• Instructions to follow
Begin at the line containing "Nat) (par : Bool)" in the data below and go on through the line containing "(sid n : Nat)", repeating each line exactly; include both ends and no other line.

• Records for this task
----------
theorem countNopart_same {ps : List StatePart} {base s : State} (hk : Same ps base s) (sid : Nat)
    (hp : ([.sheds] : List StatePart) ⊆ ps := by exact sub_of (by assumption) (by decide)) : Same ps base (countNopart s sid) := by
  unfold countNopart
  repeat' first
    | exact Or.inr (partIn hp (by decide))
    | with_reducible exact Or.inl rfl
    | with_reducible assumption
    | with_reducible apply modShed_same
    | exact sub_of hp (by decide)
    | intro _
    | dsimp only
    | with_reducible refine Same.upd ?_ ?_ ?_ ?_ ?_ ?_ ?_ ?_ ?_ ?_ ?_ ?_ ?_ ?_ ?_ ?_ ?_ ?_ ?_ ?_ ?_ ?_ ?_ ?_ ?_ ?_ ?_ ?_

theorem execWaitg_same {ps : List StatePart} {base s : State} (hk : Same ps base s) (sid : StallId)
    (hp : ([.grm, .err, .sec, .mbx, .mars, .ports, .sheds, .stalls, .track, .fresh] : List StatePart) ⊆ ps := by exact sub_of (by assumption) (by decide)) : OutSame ps base (execWaitg sid s) := by
  unfold execWaitg
  repeat' first
    | exact Or.inr (partIn hp (by decide))
    | with_reducible exact Or.inl rfl
    | with_reducible assumption
    | with_reducible apply countNopart_same
    | with_reducible apply issueWord_same
    | with_reducible apply Same.ite
    | with_reducible apply WordSame.ite
    | with_reducible apply WordSame.retire
    | with_reducible apply WordSame.hold
    | with_reducible apply WordSame.fault
    | with_reducible apply OutSame.next
    | exact sub_of hp (by decide)
    | intro _
    | dsimp only
    | split
    | with_reducible refine Same.upd ?_ ?_ ?_ ?_ ?_ ?_ ?_ ?_ ?_ ?_ ?_ ?_ ?_ ?_ ?_ ?_ ?_ ?_ ?_ ?_ ?_ ?_ ?_ ?_ ?_ ?_ ?_ ?_

theorem execArrive_same {ps : List StatePart} {base s : State} (hk : Same ps base s) (sid : StallId)
    (hp : ([.grm, .err, .sec, .mbx, .mars, .ports, .sheds, .stalls, .track, .fresh] : List StatePart) ⊆ ps := by exact sub_of (by assumption) (by decide)) : OutSame ps base (execArrive sid s) := by
  unfold execArrive
  repeat' first
    | exact Or.inr (partIn hp (by decide))
    | with_reducible exact Or.inl rfl
    | with_reducible assumption
    | with_reducible apply countNopart_same
    | with_reducible apply issueWord_same
    | with_reducible apply modStall_same
    | with_reducible apply Same.ite
    | with_reducible apply WordSame.ite
    | with_reducible apply WordSame.retire
    | with_reducible apply WordSame.hold
    | with_reducible apply WordSame.fault
    | with_reducible apply OutSame.next
    | exact sub_of hp (by decide)
    | intro _
    | dsimp only
    | split
    | with_reducible refine Same.upd ?_ ?_ ?_ ?_ ?_ ?_ ?_ ?_ ?_ ?_ ?_ ?_ ?_ ?_ ?_ ?_ ?_ ?_ ?_ ?_ ?_ ?_ ?_ ?_ ?_ ?_ ?_ ?_

/-! Moves. -/

theorem parity_same {ps : List StatePart} {base s : State} (hk : Same ps base s) (sid : Nat) (par : Bool)
    (hp : ([.grm, .err, .mbx, .sheds] : List StatePart) ⊆ ps := by exact sub_of (by assumption) (by decide)) : Same ps base (parity s sid par) := by
  unfold parity
  repeat' first
    | with_reducible assumption
    | with_reducible apply record_same
    | with_reducible apply Same.ite
    | exact sub_of hp (by decide)
    | intro _
    | dsimp only
    | split

theorem brandFails_same {ps : List StatePart} {base s : State} (hk : Same ps base s) (sid n : Nat)
    (hp : ([.grm, .err, .mbx, .sheds] : List StatePart) ⊆ ps := by exact sub_of (by assumption) (by decide)) : Same ps base (brandFails s sid n) := by
  induction n generalizing s with
  | zero => exact hk
  | succ n ih => exact ih (record_same hk _ _)

theorem execMov_same {ps : List StatePart} {base s : State} (hk : Same ps base s) (sid : StallId) (par : Bool)
    (hp : ([.grm, .err, .sec, .mbx, .mars, .ports, .sheds, .stalls, .track, .fresh] : List StatePart) ⊆ ps := by exact sub_of (by assumption) (by decide)) : OutSame ps base (execMov sid par s) := by
  unfold execMov
  repeat' first
    | exact Or.inr (partIn hp (by decide))
    | with_reducible exact Or.inl rfl
    | with_reducible assumption
    | with_reducible apply parity_same
    | with_reducible apply brandFails_same
    | with_reducible apply issueWord_same
    | with_reducible apply putStall_same
    | with_reducible apply Same.ite
    | with_reducible apply WordSame.ite
    | with_reducible apply WordSame.retire
    | with_reducible apply WordSame.hold
    | with_reducible apply WordSame.fault
    | with_reducible apply OutSame.next
    | exact sub_of hp (by decide)
    | intro _
    | dsimp only
    | split
    | with_reducible refine Same.upd ?_ ?_ ?_ ?_ ?_ ?_ ?_ ?_ ?_ ?_ ?_ ?_ ?_ ?_ ?_ ?_ ?_ ?_ ?_ ?_ ?_ ?_ ?_ ?_ ?_ ?_ ?_ ?_

theorem execMovq_same {ps : List StatePart} {base s : State} (hk : Same ps base s) (sid : StallId)
    (hp : ([.grm, .err, .sec, .mbx, .mars, .ports, .sheds, .stalls, .track, .fresh] : List StatePart) ⊆ ps := by exact sub_of (by assumption) (by decide)) : OutSame ps base (execMovq sid s) := by
  unfold execMovq
  repeat' first
    | exact Or.inr (partIn hp (by decide))
    | with_reducible exact Or.inl rfl
    | with_reducible assumption
    | with_reducible apply issueWord_same
    | with_reducible apply putStall_same
    | with_reducible apply Same.ite
    | with_reducible apply WordSame.ite
    | with_reducible apply WordSame.retire
    | with_reducible apply WordSame.hold
    | with_reducible apply WordSame.fault
    | with_reducible apply OutSame.next
    | exact sub_of hp (by decide)
    | intro _
    | dsimp only
    | split
    | with_reducible refine Same.upd ?_ ?_ ?_ ?_ ?_ ?_ ?_ ?_ ?_ ?_ ?_ ?_ ?_ ?_ ?_ ?_ ?_ ?_ ?_ ?_ ?_ ?_ ?_ ?_ ?_ ?_ ?_ ?_

theorem execMovqs_same {ps : List StatePart} {base s : State} (hk : Same ps base s) (sid : StallId)
    (hp : ([.grm, .err, .sec, .mbx, .mars, .ports, .sheds, .stalls, .track, .fresh] : List StatePart) ⊆ ps := by exact sub_of (by assumption) (by decide)) : OutSame ps base (execMovqs sid s) := by
  unfold execMovqs
  repeat' first
    | exact Or.inr (partIn hp (by decide))
    | with_reducible exact Or.inl rfl
    | with_reducible assumption
    | with_reducible apply issueWord_same
    | with_reducible apply putStall_same
    | with_reducible apply Same.ite
    | with_reducible apply WordSame.ite
    | with_reducible apply WordSame.retire
    | with_reducible apply WordSame.fault
    | with_reducible apply OutSame.next
    | exact sub_of hp (by decide)
    | intro _
    | dsimp only
    | split
    | with_reducible refine Same.upd ?_ ?_ ?_ ?_ ?_ ?_ ?_ ?_ ?_ ?_ ?_ ?_ ?_ ?_ ?_ ?_ ?_ ?_ ?_ ?_ ?_ ?_ ?_ ?_ ?_ ?_ ?_ ?_

theorem execQrel_same {ps : List StatePart} {base s : State} (hk : Same ps base s) (sid : StallId)
    (hp : ([.grm, .err, .sec, .mbx, .mars, .ports, .sheds, .stalls, .track, .fresh] : List StatePart) ⊆ ps := by exact sub_of (by assumption) (by decide)) : OutSame ps base (execQrel sid s) := by
  unfold execQrel
  repeat' first
    | with_reducible assumption
    | with_reducible apply issueWord_same
    | with_reducible apply putStall_same
    | with_reducible apply Same.ite
    | with_reducible apply WordSame.ite
    | with_reducible apply WordSame.retire
    | with_reducible apply WordSame.fault
    | with_reducible apply OutSame.next
    | exact sub_of hp (by decide)
    | intro _
    | dsimp only
    | split

theorem execLds_same {ps : List StatePart} {base s : State} (hk : Same ps base s) (sid : StallId) (par : Bool)
    (hp : ([.grm, .err, .sec, .mbx, .mars, .ports, .sheds, .stalls, .track, .fresh] : List StatePart) ⊆ ps := by exact sub_of (by assumption) (by decide)) : OutSame ps base (execLds sid par s) := by
  unfold execLds
  repeat' first
    | exact Or.inr (partIn hp (by decide))
    | with_reducible exact Or.inl rfl
    | with_reducible assumption
    | with_reducible apply parity_same
    | with_reducible apply issueWord_same
    | with_reducible apply putStall_same
    | with_reducible apply Same.ite
    | with_reducible apply WordSame.ite
    | with_reducible apply WordSame.retire
    | with_reducible apply WordSame.fault
    | with_reducible apply OutSame.next
    | exact sub_of hp (by decide)
    | intro _
    | dsimp only
    | split
    | with_reducible refine Same.upd ?_ ?_ ?_ ?_ ?_ ?_ ?_ ?_ ?_ ?_ ?_ ?_ ?_ ?_ ?_ ?_ ?_ ?_ ?_ ?_ ?_ ?_ ?_ ?_ ?_ ?_ ?_ ?_

theorem execSts_same {ps : List StatePart} {base s : State} (hk : Same ps base s) (sid : StallId)
    (hp : ([.grm, .err, .sec, .mbx, .mars, .ports, .sheds, .stalls, .track, .fresh] : List StatePart) ⊆ ps := by exact sub_of (by assumption) (by decide)) : OutSame ps base (execSts sid s) := by
  unfold execSts
  repeat' first
    | exact Or.inr (partIn hp (by decide))
    | with_reducible exact Or.inl rfl
    | with_reducible assumption
    | with_reducible apply issueWord_same
    | with_reducible apply putStall_same
    | with_reducible apply Same.ite
    | with_reducible apply WordSame.ite
    | with_reducible apply WordSame.retire
    | with_reducible apply WordSame.hold
    | with_reducible apply WordSame.fault
    | with_reducible apply OutSame.next
    | exact sub_of hp (by decide)
    | intro _
    | dsimp only
    | split
    | with_reducible refine Same.upd ?_ ?_ ?_ ?_ ?_ ?_ ?_ ?_ ?_ ?_ ?_ ?_ ?_ ?_ ?_ ?_ ?_ ?_ ?_ ?_ ?_ ?_ ?_ ?_ ?_ ?_ ?_ ?_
----------
• Task answer
theorem parity_same {ps : List StatePart} {base s : State} (hk : Same ps base s) (sid : Nat) (par : Bool)
    (hp : ([.grm, .err, .mbx, .sheds] : List StatePart) ⊆ ps := by exact sub_of (by assumption) (by decide)) : Same ps base (parity s sid par) := by
  unfold parity
  repeat' first
    | with_reducible assumption
    | with_reducible apply record_same
    | with_reducible apply Same.ite
    | exact sub_of hp (by decide)
    | intro _
    | dsimp only
    | split

theorem brandFails_same {ps : List StatePart} {base s : State} (hk : Same ps base s) (sid n : Nat)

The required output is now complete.